-- ==== Sys2Proof/Syntax.lean ====
section
/-! DEFINITION. The commands of the module, one constructor for each row of the opcode table, and the types of their operands.
A command's operands are what comes from outside the model's state: who accesses what, what another module, a sensor, the memory
devices or the firmware's inputs supply. -/

namespace Sys2Proof

/-- An operand, and whether the on-chip storage that the row reads meets an uncorrectable error (R417, Table 14.1: the
error comes from outside, like an upset). -/
structure Met (α : Type) where
  val : α
  bad : Bool
  deriving DecidableEq, Repr

/-- What a remote access asks of its target (R366 to R370): a read of bytes, a write (with its poison mark), an AMO by
its RISC-V funct5 code (32: the binary32 add of KT.FAMOADD) and width in bytes with the operands of its lanes in their order
(R190), an accumulate write of elements of a width, an ADD to a sync counter, a
register read or write of a width in bytes, a message between collective engines (its body is on the wire). -/
inductive RemoteOp where
  | read (offset bytes : Nat)
  | write (offset : Nat) (data : List Byte) (poison : Bool)
  | amo (offset funct5 width : Nat) (values : List Nat)
  | acc (offset width : Nat) (data : List Byte) (poison : Bool)
  | add (die ctr value : Nat)
  | regRead (offset width : Nat)
  | regWrite (offset width value : Nat)
  | msg (group seq len : Nat)
  deriving DecidableEq, Repr

/-- Which part of an operation's data a message of the ring engine moves (R398): the stripe (0 to 2), the half (0, 1) that takes
one of the two rings of a wrapped dimension, the index of the dimension in the stripe's order, the shard, and the chunk of at most
1 MiB of that unit (R394). -/
structure ColPiece where
  stripe : Nat
  half : Nat
  dim : Nat
  shard : Nat
  chunk : Nat
  deriving DecidableEq, Repr

/-- What a message between collective engines carries (R389, R391, R398): a partial sum or a result of a piece for a position of
the group box; a block of an all-to-all-v (source rank, bytes it sends here in all, offset); a row of an expert combine
(source rank, rows it sends here in all, its number, the row it goes to). -/
inductive ColBody where
  | part (role : Nat) (piece : ColPiece) (data : List Byte)
  | result (role : Nat) (piece : ColPiece) (data : List Byte)
  | block (rank total off : Nat) (data : List Byte)
  | row (rank total k idx : Nat) (data : List Byte)
  deriving DecidableEq, Repr

/-- A message between collective engines (R387, R395): who sends it, what it belongs to, what its sender believes of the operation
(`box` as the entry's bits [22:0]), the ranks it knows to be late, poison, and the body. -/
structure ColMsg where
  node : Nat
  job : Nat
  group : Nat
  seq : Nat
  gen : Nat
  box : Nat
  op : Nat
  dtype : Nat
  addMode : Nat
  bytes : Nat
  deadline : Option Nat
  late : List Nat
  poison : Bool
  body : ColBody
  deriving DecidableEq, Repr
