/-- Everything of one die that is no register. `engineLost`, `engineBad`: descriptors (core, queue, sequence number) of which an access
was abandoned (R374) or refused by its target (R367); `refused`: sectors (node, address) of which a line read was refused; `pend`,
`pendFor`: the step-constants words that the current PMU cycle has overwritten, and those it wrote (R164, R165); `updWas`:
SNAP_UPD_DONE before the current PMU cycle wrote it (R426). -/
structure Die where
  time : DieTime
  cache : CacheSt
  pch : SMap PchTrk
  records : List FaultRec
  ctrWaits : List CtrWait
  slots : SMap SlotSt
  fab : FabSt
  colQ : List Desc
  colStalls : List StalledPush
  engineLost : List (Nat × Nat × Nat)
  engineBad : List (Nat × Nat × Nat)
  refused : List (Nat × Nat)
  col : ColSt
  snap : SnapSt
  pwr : PwrSt
  pend : List (Nat × W64)
  pendFor : List W64
  updWas : Option Nat
  heldRecs : List HeldRec
  deriving DecidableEq, Repr

def Die.init : Die :=
  { time := DieTime.init, cache := CacheSt.init, pch := [], records := [], ctrWaits := [], slots := [],
    fab := FabSt.init, colQ := [], colStalls := [], engineLost := [], engineBad := [], refused := [],
    col := ColSt.init, snap := SnapSt.init, pwr := PwrSt.init, pend := [], pendFor := [], updWas := none, heldRecs := [] }

/-- Everything of one core that is no register. `deadEng`: descriptors (queue, sequence number) of its engines that a dead load holds (R375). -/
structure Core where
  arr : ArrSt
  vec : VecSt
  vecBubbles : Nat
  vecSlot : Nat
  tlb : List TlbEntry
  walks : List WalkPtr
  l1 : List L1Line
  l1Fills : List L1Line
  strides : List Stride
  slotWait : List Fill
  capWaits : List Requester
  blocks : List Block
  lastGroup : List (Nat × Nat)
  queues : List (List Desc)
  stalls : List (List StalledPush)
  movs : List MovRun
  split : Nat
  zmapOk : List Nat
  engBuf : List EngSector
  deadEng : List (Nat × Nat)
  deriving DecidableEq, Repr

def Core.init : Core :=
  { arr := ArrSt.init, vec := VecSt.init, vecBubbles := 0, vecSlot := 0, tlb := [], walks := [], l1 := [], l1Fills := [], strides := [], slotWait := [], capWaits := [], blocks := [], lastGroup := [],
    queues := [[], [], []], stalls := [[], [], []], movs := [], split := 0, zmapOk := [], engBuf := [], deadEng := [] }

/-- The machine: registers by die and key; fabric time at the level of the module; memory with the error pattern of each sector and
the GDDR7 poison table; the dies and cores; partitions; what it has put out; the response of the last access from outside;
the draws of open values taken; whether it is fail-silent; whether debug access is open; the buddy's receive side; the CP
firmware; the permanent store; the security processor; the pins. -/
structure Mach where
  regs : SMap (SMap W64)
  mt : ModTime
  mem : SMap Byte
  ecc : SMap Nat
  gdPoison : List Nat
  dies : SMap Die
  cores : SMap Core
  parts : List Part
  out : List OutMsg
  resp : Resp
  freeCtr : Nat
  silent : Bool
  debugOpen : Bool
  recv : RecvSt
  cp : CpSt
  perm : Perm
  sec : SecSt
  pins : PinSt
  deriving DecidableEq, Repr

..............................

→ **Activity**
Extract every line of the records above that contains the word "with".

→ **Answer**
/-- What a remote access asks of its target (R366 to R370): a read of bytes, a write (with its poison mark), an AMO by
its RISC-V funct5 code (32: the binary32 add of KT.FAMOADD) and width in bytes with the operands of its lanes in their order
/-- The machine: registers by die and key; fabric time at the level of the module; memory with the error pattern of each sector and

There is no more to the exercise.